I'm having alot of problems with the problem. I don't want the answer but I need to know how to figure it out to get the answer. To put it in another way I don't know where to start.
A farmer takes to market in her cart, but she hit a pothole, which knock over all the containers of eggs. though herself is unhurt, every egg is broken. She goed to her insurance agent, who askes her how many eggs she had. She says she doesn't know, but she remember somthings for various way she tried packing the eggs. She know that when she put the eggs in groups of 2,3,4,5 and 6 she had one left over. when she put the eggs in groups of 7 there were no eggs left over.
Your task is to answer the insurance agent question.
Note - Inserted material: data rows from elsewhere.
-- ==== Sys2Proof/Laws/Memory.lean ====
section
/-! SUPPORT. The laws of memory: a read after a write, and that every memory operation keeps the
canonical form. -/

namespace Sys2Proof.Machine

/-! ### Reading after listing and unlisting -/

theorem Memory.lookup_insert_same (m : Memory) (a : Nat) (v : Byte) :
    Memory.lookup (Memory.insert m a v) a = some v := by
  induction m with
  | nil => simp [Memory.insert, Memory.lookup]
  | cons c m ih =>
    obtain ⟨b, w⟩ := c
    simp only [Memory.insert]
    split
    · simp [Memory.lookup]
    · split
      · simp [Memory.lookup]
      · have : b ≠ a := by omega
        simp [Memory.lookup, this, ih]

theorem Memory.lookup_insert_ne (m : Memory) (a b : Nat) (v : Byte) (h : b ≠ a) :
    Memory.lookup (Memory.insert m a v) b = Memory.lookup m b := by
  induction m with
  | nil => simp [Memory.insert, Memory.lookup, Ne.symm h]
  | cons c m ih =>
    obtain ⟨k, w⟩ := c
    simp only [Memory.insert]
    split
    · simp [Memory.lookup, Ne.symm h]
    · split
      · next hk => simp [Memory.lookup, Ne.symm h, ← hk]
      · simp [Memory.lookup, ih]

theorem Memory.lookup_erase_ne (m : Memory) (a b : Nat) (h : b ≠ a) :
    Memory.lookup (Memory.erase m a) b = Memory.lookup m b := by
  induction m with
  | nil => rfl
  | cons c m ih =>
    obtain ⟨k, w⟩ := c
    simp only [Memory.erase]
    split
    · next hk => simp [Memory.lookup, hk, Ne.symm h]
    · simp [Memory.lookup, ih]

/-- An address below every listed one is not listed. -/
theorem Memory.lookup_none_of_lt (m : Memory) (a : Nat) (h : ∀ c ∈ m, a < c.1) :
    Memory.lookup m a = none := by
  induction m with
  | nil => rfl
  | cons c m ih =>
    have hc := h c (by simp)
    have : c.1 ≠ a := by omega
    simp [Memory.lookup, this, ih fun d hd => h d (by simp [hd])]

theorem Memory.lookup_erase_same (m : Memory) (a : Nat) (h : m.Pairwise (fun c d => c.1 < d.1)) :
    Memory.lookup (Memory.erase m a) a = none := by
  induction m with
  | nil => rfl
  | cons c m ih =>
    obtain ⟨k, w⟩ := c
    rw [List.pairwise_cons] at h
    simp only [Memory.erase]
    split
    · next hk => exact Memory.lookup_none_of_lt m a fun d hd => hk ▸ h.1 d hd
    · next hk => simp [Memory.lookup, hk, ih h.2]

/-- Read after write, same address. -/
theorem Memory.read_write_same (font : Vector Byte 80) (m : Memory) (a : Nat) (v : Byte)
    (hm : m.Pairwise (fun c d => c.1 < d.1)) (ha : a < Config.memSize) :
    Memory.read font (Memory.write font m a v) a = v := by
  simp only [Memory.read, Memory.write, ha, if_true]
  split
  · next hv => simp [Memory.lookup_erase_same m a hm, hv]
  · simp [Memory.lookup_insert_same]

/-- Read after write, another address. -/
theorem Memory.read_write_ne (font : Vector Byte 80) (m : Memory) (a b : Nat) (v : Byte) (h : b ≠ a) :
    Memory.read font (Memory.write font m a v) b = Memory.read font m b := by
  simp only [Memory.read, Memory.write]
  split
  · split
    · rw [Memory.lookup_erase_ne m a b h]
    · rw [Memory.lookup_insert_ne m a b v h]
  · rfl

/-! ### The canonical form -/

theorem Memory.mem_insert (m : Memory) (a : Nat) (v : Byte) (c : Host.Cell)
    (h : c ∈ Memory.insert m a v) : c = (a, v) ∨ c ∈ m := by
  induction m with
  | nil => simpa [Memory.insert] using h
  | cons d m ih =>
    obtain ⟨k, w⟩ := d
    simp only [Memory.insert] at h
    split at h
    · simpa using h
    · split at h
      · rcases List.mem_cons.mp h with h | h <;> simp [h]
      · rcases List.mem_cons.mp h with h | h
        · simp [h]
        · rcases ih h with h | h <;> simp [h]

theorem Memory.mem_erase (m : Memory) (a : Nat) (c : Host.Cell) (h : c ∈ Memory.erase m a) : c ∈ m := by
  induction m with
  | nil => simp [Memory.erase] at h
  | cons d m ih =>
    simp only [Memory.erase] at h
    split at h
    · simp [h]
    · rcases List.mem_cons.mp h with h | h
      · simp [h]
      · simp [ih h]

theorem Memory.insert_sorted (m : Memory) (a : Nat) (v : Byte) (h : m.Pairwise (fun c d => c.1 < d.1)) :
    (Memory.insert m a v).Pairwise (fun c d => c.1 < d.1) := by
  induction m with
  | nil => simp [Memory.insert]
  | cons d m ih =>
    obtain ⟨k, w⟩ := d
    have h' := List.pairwise_cons.mp h
    simp only [Memory.insert]
    split
    · next hk =>
      refine List.pairwise_cons.mpr ⟨fun c hc => ?_, h⟩
      rcases List.mem_cons.mp hc with hc | hc
      · simpa [hc] using hk
      · exact Nat.lt_trans hk (h'.1 c hc)
    · split
      · next hk => exact List.pairwise_cons.mpr ⟨fun c hc => hk ▸ h'.1 c hc, h'.2⟩
      · refine List.pairwise_cons.mpr ⟨fun c hc => ?_, ih h'.2⟩
        rcases Memory.mem_insert m a v c hc with hc | hc
        · simp only [hc]; omega
        · exact h'.1 c hc

theorem Memory.erase_sorted (m : Memory) (a : Nat) (h : m.Pairwise (fun c d => c.1 < d.1)) :
    (Memory.erase m a).Pairwise (fun c d => c.1 < d.1) := by
  induction m with
  | nil => simp [Memory.erase]
  | cons d m ih =>
    have h' := List.pairwise_cons.mp h
    simp only [Memory.erase]
    split
    · exact h'.2
    · exact List.pairwise_cons.mpr ⟨fun c hc => h'.1 c (Memory.mem_erase m a c hc), ih h'.2⟩

/-- Every write keeps the canonical form. -/
theorem Memory.write_wf (font : Vector Byte 80) (m : Memory) (a : Nat) (v : Byte)
    (h : Memory.wf font m) : Memory.wf font (Memory.write font m a v) := by
  simp only [Memory.write]
  split
  · next ha =>
    split
    · exact ⟨Memory.erase_sorted m a h.1, fun c hc => h.2 c (Memory.mem_erase m a c hc)⟩
    · next hv =>
      refine ⟨Memory.insert_sorted m a v h.1, fun c hc => ?_⟩
      rcases Memory.mem_insert m a v c hc with rfl | hc
      · exact ⟨ha, hv⟩
      · exact h.2 c hc
  · exact h

/-! ### The state's memory -/

theorem State.load_store_same (s : State) (a : Nat) (b : Byte) (hm : Memory.wf s.font s.mem)
    (ha : a < Config.memSize) : (s.store a b).load a = b :=
  Memory.read_write_same s.font s.mem a b hm.1 ha

theorem State.load_store_ne (s : State) (a k : Nat) (b : Byte) (h : k ≠ a) :
    (s.store a b).load k = s.load k :=
  Memory.read_write_ne s.font s.mem a k b h

theorem State.storeBytes_wf (s : State) (a : Nat) (bs : List Byte) (h : Memory.wf s.font s.mem) :
    Memory.wf s.font (s.storeBytes a bs).mem := by
  induction bs generalizing s a with
  | nil => exact h
  | cons b bs ih =>
    have h1 : Memory.wf (s.store a b).font (s.store a b).mem := Memory.write_wf s.font s.mem a b h
    exact ih (s.store a b) (a + 1) h1

/-- A block store leaves every byte outside the block alone. -/
theorem State.load_storeBytes_ne (s : State) (a k : Nat) (bs : List Byte)
    (h : k < a ∨ a + bs.length ≤ k) : (s.storeBytes a bs).load k = s.load k := by
  induction bs generalizing s a with
  | nil => rfl
  | cons b bs ih =>
    simp only [List.length_cons] at h
    rw [State.storeBytes, ih (s.store a b) (a + 1) (by omega),
      State.load_store_ne s a k b (by omega)]

/-- A block store puts the `j`-th byte at `a + j`. -/
theorem State.load_storeBytes_at (s : State) (a j : Nat) (bs : List Byte) (hj : j < bs.length)
    (hm : Memory.wf s.font s.mem) (ha : a + bs.length ≤ Config.memSize) :
    (s.storeBytes a bs).load (a + j) = bs[j] := by
  induction bs generalizing s a j with
  | nil => simp at hj
  | cons b bs ih =>
    simp only [List.length_cons] at hj ha
    have h1 : Memory.wf (s.store a b).font (s.store a b).mem := Memory.write_wf s.font s.mem a b hm
    cases j with
    | zero =>
      rw [State.storeBytes, State.load_storeBytes_ne _ _ _ _ (by omega), Nat.add_zero,
        State.load_store_same s a b hm (by omega)]
      rfl
    | succ j =>
      have := ih (s.store a b) (a + 1) j (by omega) h1 (by omega)
      rw [State.storeBytes, show a + (j + 1) = a + 1 + j by omega, this]
      rfl

/-- The reset memory is in canonical form. -/
theorem State.resetWith_mem_wf (font : Vector Byte 80) (strict : Bool) (draws : Nat) :
    Memory.wf (State.resetWith font strict draws).font (State.resetWith font strict draws).mem :=
  ⟨List.Pairwise.nil, fun _ h => absurd h List.not_mem_nil⟩

end Sys2Proof.Machine
end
What can the farmer figure out from the information about how many eggs that she had? Is there more than one possibility?
You need to find a multiple of 7 that all of the numbers can go into with only 1 left over. I kept multiplying 7 by other numbers until I found the answer. Hint: it's a three-digit number that ends in 1.
To solve this problem, let's break down the information provided:
1. When the farmer put the eggs in groups of 2, 3, 4, 5, and 6, she had one left over.
2. When the eggs were put in groups of 7, there were no eggs left over.
From this information, we can conclude that the total number of eggs must be a multiple of 7.
To determine the possible number of eggs, we can start by finding the least common multiple (LCM) of 2, 3, 4, 5, and 6 (since these group sizes leave one egg leftover). The LCM of these numbers is 60. Therefore, there must be 60 eggs or any multiple of 60 (e.g., 120, 180, etc.).
But since we also know that when the eggs were put in groups of 7, there were no eggs left over, we need to find the multiples of 60 that are also divisible by 7. By dividing different multiples of 60 by 7 and checking for remainders, we find that 420 is the smallest multiple that meets this condition. Therefore, the farmer must have had 420 eggs.
In conclusion, based on the given information, the farmer can figure out that she had 420 eggs. There might be other possibilities for the number of eggs, as the problem does not specify the maximum number of eggs the farmer could have had.